Rebecca Orchant is a New Mexican ex-pat living in Brooklyn.…
This takes a bit of planning in procuring ingredients, but once it’s mixed, you have a well-balanced, complex cocktail batched and ready for you to cry on its shoulder.
By Rebecca Orchant
Sometimes, you want to do something elaborate and show-stopping with your cocktails. Sometimes you want to flame an orange peel, measure three different kinds of bitters with an eye dropper and squeeze kumquats one-by-one over hand-chipped ice.
Sometimes, you just want to pour something strong out of a big, manly bottle and drink it. Fast. Which is why we’re presenting you today with the Mother In Law cocktail.

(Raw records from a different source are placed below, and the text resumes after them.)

/-! Restore (R368, 10 R318) -/

/-- New schedules for the commands of a restored context (10 R318), in issue order, those that had started first. -/
def Ctx.reschedule (k : Ctx) (r : Nat) : Ctx :=
  let todo (started : Bool) (k : Ctx) : Ctx :=
    (List.range k.cmds.length).foldl (fun k n =>
      match k.cmds[n]? with
      | none => k
      | some c =>
        if c.through || c.fault != 0 || c.admitted != started then k
        else
          let sl := k.slotOf c.slot
          let left := c.wire c.nearLen - c.wire c.moved
          let (first, after, _) := schedule sl (Nat.max (r + 8) (k.free[c.slot]?.getD 0)) left
          { k with
            cmds := k.cmds.set n { c with first := first, resched := true, begun := false, ahead := none }
            free := k.free.setIfInBounds c.slot after }) k
  todo false (todo true { k with free := Vector.replicate 64 r, lastMove := Vector.replicate 64 r })

/-- The tenants that last held a context's shares are now its own (01 R26). -/
def Core.claim (co : Core) (k : Ctx) : Core :=
  { co with
    spTenant := (List.range (k.spSize / 4096)).foldl (fun m j => Sparse.set m (k.spBase / 4096 + j) k.tenant) co.spTenant
    accTenant := (List.range k.accCnt).foldl (fun m j => Sparse.set m (k.accBase + j) k.tenant) co.accTenant }

/-- The shares of a restored context as the save left them, or zero (R366, R367). -/
def Core.refill (co : Core) (k : Ctx) : Core :=
  let lo := k.accBase * 16384
  let hi := (k.accBase + k.accCnt) * 16384
  { co.claim k with
    sp := co.sp.filter (fun c => c.1 < k.spBase) ++ k.savedSp.map (fun c => (k.spBase + c.1, c.2)) ++
      co.sp.filter fun c => k.spBase + k.spSize ≤ c.1
    acc := co.acc.filter (fun c => c.1 < lo) ++ k.savedAcc.map (fun c => (lo + c.1, c.2)) ++ co.acc.filter fun c => hi ≤ c.1 }

/-- Whether a place can take a context of a slice: it is on a cluster of the slice, its core is in service, and no context is there. -/
def State.placeFree (s : State) (id slice : Nat) : Bool :=
  decide (id < 768) && (s.cluster (clusterOf id)).slice == some slice && !(s.core (coreOf id)).retired &&
  !(s.core (coreOf id)).rel.off && !s.kernelDown &&
  (match s.ctx id with
    | none => true
    | some k => (k.res == .ended || k.res == .lost) && !s.atWork id k)

/-- The slice in which a saved context may be restored at a place (R367): its own, another of its tenant, or one that is lent to it. -/
def State.homeOf (s : State) (k : Ctx) (place : Nat) : Nat :=
  match (s.cluster (clusterOf place)).slice with
  | some sl => if (s.slice sl).tenant == k.tenant || k.lt.sys.recallWord.getLsbD 32 then sl else k.slice
  | none => k.slice

/-- What a restore overwrites holds good data (13 R385): the partition, the units and the tile registers of a context at a place. -/
def State.freshMarks (s : State) (id place : Nat) (k : Ctx) : State :=
  { s with poison := s.poison.filter fun p =>
      match p with
      | .sp c w => !(c == coreOf place && meets (8 * w) (8 * w + 8) k.spBase (k.spBase + k.spSize))
      | .acc c i => !(c == coreOf place && meets (i / 16384) (i / 16384 + 1) k.accBase (k.accBase + k.accCnt))
      | .tile c _ _ => c != id
      | _ => true }

/-- The requests of a restored context for the sequencer arrive as it is restored (01 R30). -/
def Ctx.asksAt (k : Ctx) (cycle : Nat) : Ctx :=
  { k with xf := k.xf.map fun q => { q with cycle := cycle }, xfRun := k.xfRun.map fun r => { r with since := cycle } }

/-- What an access under way has read of its partition, moved with it to a new base. -/
def Saw.rebase (w : Saw) (lo hi base : Nat) : Saw :=
  { w with mem := (w.mem.filter fun c => lo ≤ c.1 && c.1 < hi).map fun c => (c.1 - lo + base, c.2) }

/-- The same for all accesses of a context whose partition lay at `old`. -/
def Ctx.rebase (k : Ctx) (old : Nat) : Ctx :=
  let now (w : Saw) : Saw := w.rebase old (old + k.spSize) k.spBase
  { k with pends := k.pends.map fun p => { p with saw := p.saw.map now }
           mats := k.mats.map fun m => { m with saw := m.saw.map now }
           crds := k.crds.map fun c => { c with ahead := c.ahead.map fun b => { b with saw := now b.saw } } }

/-- RESTORE (R366-R368): the kernel places a saved context, with shares of the same sizes; a light save's heavy state reads as zero. -/
def execRestore (ctx place spbase accbase : Nat) (s : State) : Host.Outcome State Fault Refusal :=
  match s.ctx ctx with
  | none => .next s
  | some k =>
    let k := (k.setSys { k.lt.sys with
      spbase := BitVec.ofNat 64 (spbase % 512 * 4096), accset := BitVec.ofNat 64 (accbase % 8 + k.accCnt * 8) }).rebase k.spBase
    let home := s.homeOf k place
    if !(k.res == .savedForced || k.res == .savedLight) || !(s.placeFree place home) || !(k.kernelLvl || s.mayPass home k.tenant) ||
        !(s.partOk place k.spBase k.spSize) || !(s.runOk place k.accBase k.accCnt) ||
        (s.peers place).any (fun p => p.2.lt.sys.tagown &&& k.lt.sys.tagown != 0) then .next s
    else match s.areaPieces k with
      | .wait q => .next (s.asks q)
      | .trap _ _ _ _ _ _ => .next (s.loseCtx ctx k 0x18 'E')
      | .ok ps =>
        if s.saveBad ctx k false ps then .next (s.loseCtx ctx k 0x18 'E')
        else
          let r := s.cycle
          let k := s.reread ps k
          let k := if k.res == .savedLight then k.withoutHeavy else k
          let s := if k.kernelLvl then s else
            s.passSlice home k.tenant (k.lt.sys.recallWord.getLsbD 32 && (s.slice home).tenant != k.tenant)
          let s := (s.freshMarks ctx place k).setCore (coreOf place) ((s.core (coreOf place)).refill k)
          let k := ((k.setLt (k.lt.resumeAt k.saveAt r)).reschedule r).asksAt r
          let k := { k with res := .resident, drowsy := false, savedSp := [], savedAcc := [], slice := home }
          let dirty := !(s.foreignSram k).isEmpty
          let s := if dirty then s else s.claimSram k
          .next (s.moveCtx ctx place ({ k with zeroing := dirty }.shadowPoint r []))

/-! Traps (R356-R360) -/

/-- Region accesses that a trap waits for (05 R161); those of quantiser operations and what stands behind them, and the loads and
reads of tile registers that matrix operations hold, run on. -/
def Ctx.regionsDone (k : Ctx) : Bool :=
  k.pends.all (·.quant)

/-- C stands at an instruction boundary: it issues, or waits in an ERET, which a fault of the handler ends. -/
def Hold.open_ : Hold → Bool
  | .none => true
  | .eret _ => true
  | _ => false

/-- A pending fault can be taken now: a later cycle than its own, every register result landed, every region instruction complete, and
C at a boundary. -/
def Ctx.trapReady (k : Ctx) (cycle : Nat) : Bool :=
  k.res == .resident && k.lt.hold.open_ && k.lt.flights.isEmpty && k.regionsDone &&
  k.nextFault.any fun f => decide (f.at_ < cycle)

/-- A pending fault withdrawn. -/
def Ctx.dropFault (k : Ctx) (f : PendFault) : Ctx := k.setLt { k.lt with faults := k.lt.faults.filter (· != f) }

/-- What the resident kernel does with a fault (R360); no trap falls between a VOTE and its target (04 R137). -/
def State.kernelTakes (s : State) (id : Nat) (k : Ctx) (f : PendFault) : State :=
  let k := if f.sync && f.strm == .c then k else k.setStrm .c (k.strm .c).unvote
  if f.code = 0x0D then
    (s.setCtx id (k.dropFault f)).logEvent id (k.setSys (k.trapRegs f (k.lt.sys.tcause.getLsbD 11))) 0x0D
  else if f.code = 0x1C then s.beginSave id (k.dropFault f) (s.cycle + k.fsBound)
  else if f.code = 0x12 ∨ f.code = 0x13 then s.recover id k f
  else s.endAtFault id k f (gradeOf f.code)

/-- The physical address of the page that holds a context's trap frame (R358); it has none where that page is not mapped for reading and
writing, against R371. -/
def State.frameAt (s : State) (k : Ctx) : Att (Option Nat) :=
  match s.translate k.place k.lt.sys.ptroot (wbits k.lt.sys.ctxarea 47 16 * 2 ^ 16) .readWrite with
  | .ok pa => .ok (some pa)
  | .wait q => .wait q
  | .trap .. => .ok none

/-- The trap frame of a context that has entered its handler, written to its context area (R358 step 3). -/
def State.saveFrame (s : State) (id : Nat) (pa : Option Nat) (k : Ctx) : State :=
  match pa with
  | none => s
  | some pa =>
    let t := (frameArea s.free k.lt.frame).foldl (fun s p => s.publishBytes id (pa + p.1) p.2) s
    { s with mem := t.mem, pubs := t.pubs, poison := t.poison }.drew (2 ^ 20)

/-- TRAP_ENTRY (R358, R360): the pending fault that comes first is taken by the tenant handler or goes to the resident kernel. -/
def execTrapEntry (ctx : Nat) (s : State) : Host.Outcome State Fault Refusal :=
  match s.ctx ctx with
  | none => .next s
  | some k =>
    match k.nextFault with
    | none => .next s
    | some f =>
      if !(k.trapReady s.cycle) then .next s
      else if k.handlerTakes f.code then
        match s.frameAt k with
        | .ok pa => .next ((s.saveFrame ctx pa (k.enterHandler f)).setCtx ctx (k.enterHandler f))
        | .wait q => .next (s.asks q)
        | .trap .. => .next s
      else if s.kernelDown then .next s
      else .next (s.kernelTakes ctx k f)

/-- KERNEL_REPLY (R362): the kernel answers, with all ones for a service it does not define; the reply lands as C resumes. -/
def execKernelReply (ctx : Nat) (reply : Word) (s : State) : Host.Outcome State Fault Refusal :=
  match s.ctx ctx with
  | none => .next s
  | some k =>
    match k.lt.hold with
    | .kernel n _ tgt =>
      if k.res != .resident || s.kernelDown then .next s
      else
        let v := if Config.kernelDefines n then reply else BitVec.allOnes 64
        let k := k.setLt { k.lt with hold := .none, ord := k.lt.ord + 1 }
        .next (s.setCtx ctx (k.landOne ⟨.c, s.cycle, k.lt.ord, tgt, v, true, []⟩))
    | _ => .next s

/-- The conditions of the watchdog (04 R140): the limit reached, and a context of equal or higher rank waiting for the sequencer that
this one holds. -/
def State.watchdogDue (s : State) (id : Nat) (k : Ctx) : Bool :=
  let limit := wbits k.lt.sys.wdlimit 31 0
  k.res == .resident && limit != 0 && decide (limit ≤ k.wd) && s.running id && !(k.lt.faults.any fun f => f.code == 0x11) &&
  s.waitedFor id

/-- WATCHDOG (04 R140): 0x11 is raised in C. -/
def execWatchdog (ctx : Nat) (s : State) : Host.Outcome State Fault Refusal :=
  match s.ctx ctx with
  | none => .next s
  | some k => if s.watchdogDue ctx k then .next (s.setCtx ctx (k.raise (asyncFault .c 0x11 0 0 0 s.cycle))) else .next s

This cocktail is spirit-forward, robust*and earthier than what you’re used to drinking. It’s like pouring a leather couch and a smoking jacket into a glass rinsed with a hard day’s work.
Listen, before I sound like too much of a Portlandia episode, let’s just say that having a burly, batched cocktail like this one around will make you happy. It will make you feel happy when you are too lazy to measure things. It will make you happy when you realize you can either stir this and strain it into a chilled glass, or pour it over a big old rock. It will make you happy when, say, maybe your mother in law is around and she has a lot of things to say to you. I am privileged enough to have mothers-in-law who do not drive me to drink too much.** You might not be, in which case you can come over and I will pour you one of these.
* Yes! Hello! This just means strong!
** Just kidding, everything makes me drink! Didn’t you notice? Drink, drink, drink.
Mother In Law Cocktail
This takes a bit of planning in procuring ingredients, but once it’s mixed, you have a well-balanced, complex cocktail batched and ready for you to cry on its shoulder.
- Author: adapted from Vintage Spirits and Forgotten Cocktails by Ted Haigh (AKA Dr. Cocktail)
- Prep Time: 5 mins
- Total Time: 5 minutes
Ingredients
- 2.5 tsp Peychaud’s bitters
- 2.5 tsp Angostura bitters
- 2.5 tsp Torani Amer
- 1.5 oz Maraschino liqueur
- 1.5 oz simple syrup
- 1.5 oz orange Curaçao (we used Grand Marnier)
- Bourbon to fill the remainder of a quart container
Instructions
- Mix all ingredients in a quart decanter.
- Cover tightly.
- Apply 3oz, as needed, either stirred with ice and strained, or over a large ice cube in an Old Fashioned glass.
- Yes, seriously, that is it.

Rebecca Orchant is a New Mexican ex-pat living in Brooklyn. She likes onions and pickles more than most people, stops in every diner that crosses her path and has been known to indulge in a cocktail or two. You can find more vinegar, whiskey and butter-soaked tales on her blog, Chronicles of a Stomach Grumble.
I could really use a glass right now. My mother in law is staying with us for a couple of days and it’s driving me crazy. Anyway, bottoms up!
★★★★★
Would love to hear how this remedy performs in the field. Let us know if you give it a whirl!
Nice
Thanks! I have consumed more of these than I will admit this week.